To verify the effectiveness of this system, we invited an enterprise manager and a network security expert to make a preliminary evaluation of the visual system. The former has clear requirements for security analysis, while the latter has extensive work experience in the field of network security. Firstly, we briefly introduced them to the use process of the system and then collected feedback from experts after using the system. Combining expert feedback, the advantages and disadvantages of the visual analysis system proposed in this article will be discussed below.

The main advantages of the system are as follows: (1) based on the improved DPCA clustering algorithm, there is no need to set the number of clusters in advance, automatically analyze the internal organizational structure of the enterprise, and can effectively respond to changes in the network structure. (2) At the same time, frequent user settings are avoided, and the user’s workload is reduced; visual technology is used to show the analysis process and improve work efficiency. (3) The risk assessment view allows users to participate in the abnormal discovery and analysis process in an interactive manner, which improves the interpretability of the analysis process.

By comparing with the answers published by the competition committee, it is proved that the analysis results of the system basically meet the standard answers.

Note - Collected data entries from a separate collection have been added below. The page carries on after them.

-- ==== Sys2Proof/Machine/Waveform.lean ====
section
/-! DEFINITION. The waveform generator (R100 to R111): the phase, the six kinds, `Generate`, the pitch helper `Scale`, and the commands
OSC.SIN, OSC.TRI, OSC.SQR, OSC.SAWA, OSC.SAWD, OSC.NOISE and SCALE. -/

namespace Sys2Proof.Machine

/-- What an evaluation of the generator gives: the sample, whether it recorded DOMAIN, and the draw counter after it. -/
structure Sample where
  val : Val
  dom : Bool
  draws : Nat
  deriving DecidableEq, Repr

/-- R100: `Phase(t, hz, lhz, lamp) = 2 * PI * hz * t + lamp * hz * wave(2 * PI * lhz * t)`, in the order of R11. -/
def phase (c : Cfg) (t hz lhz lamp : Val) : Val :=
  c.ops.add (c.ops.mul (c.ops.mul (c.ops.mul (NumR.lit 2) c.ops.pi) hz) t)
    (c.ops.mul (c.ops.mul lamp hz) (c.ops.wave (c.ops.mul (c.ops.mul (c.ops.mul (NumR.lit 2) c.ops.pi) lhz) t)))

/-- R101: `wave(Phase)`. -/
def genSin (c : Cfg) (t hz lhz lamp : Val) : Val := c.ops.wave (phase c t hz lhz lamp)

/-- R102: `asin(wave(Phase)) * 2 / PI`. -/
def genTri (c : Cfg) (t hz lhz lamp : Val) : Val :=
  c.ops.div (c.ops.mul (c.ops.asin (c.ops.wave (phase c t hz lhz lamp))) (NumR.lit 2)) c.ops.pi

/-- R103: `1` if `wave(Phase) > 0`, else `0 - 1`. -/
def genSqr (c : Cfg) (t hz lhz lamp : Val) : Val :=
  if c.ops.lt zeroVal (c.ops.wave (phase c t hz lhz lamp)) then NumR.lit 1 else c.ops.sub (NumR.lit 0) (NumR.lit 1)

/-- R104: the loop `acc = acc + wave(p * ofInt(k)) / ofInt(k)` for `m` values of `k`, from `k` up. -/
def sawLoop (c : Cfg) (p : Val) (m k : Nat) (acc : Val) : Val :=
  match m with
  | 0 => acc
  | m + 1 =>
    sawLoop c p m (k + 1)
      (c.ops.add acc (c.ops.div (c.ops.wave (c.ops.mul p (c.ops.ofInt (k : Int)))) (c.ops.ofInt (k : Int))))

/-- R104, R170: `k` runs from 1 to `sawp - 1`, formed as a signed integer: no term for `sawp = 0` or `1`. -/
def genSawA (c : Cfg) (t hz lhz lamp : Val) (sawp : Int) : Val :=
  c.ops.div (c.ops.mul (sawLoop c (phase c t hz lhz lamp) (sawp - 1).toNat 1 (NumR.lit 0)) (NumR.lit 2)) c.ops.pi

/-- R105: whether a digital sawtooth evaluation is at its singular point: `t = 0 or hz = 0`. -/
def sawdSingular (c : Cfg) (t hz : Val) : Bool := c.ops.eq t (NumR.lit 0) || c.ops.eq hz (NumR.lit 0)

/-- R105: `p * fmod(t, 1 / hz) / PI / t - PI / 2`, and `0` at the singular point. -/
def genSawD (c : Cfg) (t hz lhz lamp : Val) : Val :=
  if sawdSingular c t hz then NumR.lit 0
  else
    c.ops.sub
      (c.ops.div (c.ops.div (c.ops.mul (phase c t hz lhz lamp) (c.ops.fmod t (c.ops.div (NumR.lit 1) hz))) c.ops.pi) t)
      (c.ops.div c.ops.pi (NumR.lit 2))

/-- R10, R106: `draw()`: the next value of the draw stream, an unknown real of `[-1, 1]`. -/
def drawVal (draws : Nat) : Val := .draw (Config.noise draws)

/-- R108: `Generate`. -/
def generate (c : Cfg) (draws : Nat) (t hz : Val) (kind : WaveKind) (lhz lamp : Val) (sawp : Int) : Sample :=
  match kind with
  | .sin => { val := genSin c t hz lhz lamp, dom := false, draws := draws }
  | .tri => { val := genTri c t hz lhz lamp, dom := false, draws := draws }
  | .sqr => { val := genSqr c t hz lhz lamp, dom := false, draws := draws }
  | .sawa => { val := genSawA c t hz lhz lamp sawp, dom := false, draws := draws }
  | .sawd => { val := genSawD c t hz lhz lamp, dom := sawdSingular c t hz, draws := draws }
  | .noise => { val := drawVal draws, dom := false, draws := draws + 1 }

/-- R111: the common part of the six OSC commands: `Q <- Generate(D0, D1, x, D2, D3, y)`, `R = 0`, `FIN = 0`. -/
def State.osc (s : State) (kind : WaveKind) (sawp : Nat) : State :=
  let g := generate s.cfg s.draws s.lanes.d0 s.lanes.d1 kind s.lanes.d2 s.lanes.d3 sawp
  { s with draws := g.draws }.reply g.dom g.val 0#32 false

/-- R101: OSC.SIN. -/
def execOscSin (sawp : Nat) (s : State) : Out := .next (s.osc .sin sawp)

/-- R102: OSC.TRI. -/
def execOscTri (sawp : Nat) (s : State) : Out := .next (s.osc .tri sawp)

/-- R103: OSC.SQR. -/
def execOscSqr (sawp : Nat) (s : State) : Out := .next (s.osc .sqr sawp)

/-- R104: OSC.SAWA. -/
def execOscSawa (sawp : Nat) (s : State) : Out := .next (s.osc .sawa sawp)

/-- R105: OSC.SAWD. -/
def execOscSawd (sawp : Nat) (s : State) : Out := .next (s.osc .sawd sawp)

/-- R106: OSC.NOISE. -/
def execOscNoise (sawp : Nat) (s : State) : Out := .next (s.osc .noise sawp)

/-- R107: `Scale(n) = BASEF * semi(n)`, for any integer `n`. -/
def scale (c : Cfg) (basef : Val) (n : Int) : Val := c.ops.mul basef (c.ops.semi n)

/-- R107: SCALE: `Q <- Scale(sext_32(N))`. -/
def execScale (s : State) : Out := .next (s.reply false (scale s.cfg s.basef (sext32 s.lanes.n)) 0#32 false)

end Sys2Proof.Machine
end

The disadvantages are as follows: (1) although the DPCA clustering algorithm does not need to specify the number of clusters, it still requires users to set some parameters; (2) the system’s ability to process larger-scale data needs to be verified. Web log data are a kind of streaming data, and as the scale of the enterprise increases, the amount of data will increase exponentially. How to improve the clustering algorithm and visual view to adapt to the increase in the amount of data is the main challenge.

7. Conclusion

This paper proposes an interactive visual analysis framework for multisource heterogeneous network log data. Compared with previous methods, this method has the following three advantages:(1)By introducing interactive word cloud technology, the improved DPCA clustering included can be used to effectively dig out the node organization structure(2)The method of multigraph dynamic linkage makes it easy to use and quickly master the organizational structure and working mode of the enterprise from the aspects of personnel structure, mail receiving and sending, clock in, and so on(3)From the perspective of users, the system provides interactive visual analysis to effectively mine the insiders of enterprises stealing important data

In the future, research work will be carried out in the following areas: (1) isolated abnormal events need to be further analyzed. Some isolated events in the web logs cannot be specifically evaluated and dealt with because no relevant contextual information can be found, so further analysis is needed. (2) Case studies need to be enriched. Based on a single case may not be able to show the overall picture of the system, a larger data set will be used to fully demonstrate the research work of this article. (3) Scalability needs to be improved. The framework of this article is limited to specific network security log data and will combine more visualization techniques to improve the generalization of the system.

Data Availability

The data used to support the findings of this study are available from the corresponding author upon request.

Conflicts of Interest

The authors declare that they have no conflicts of interest.

Acknowledgments

This work was supported by theNational Natural Science Foundation of China (Grant no. 61902117) and National Natural Science Foundation of Hunan Province (Grant no. 2020JJ5010).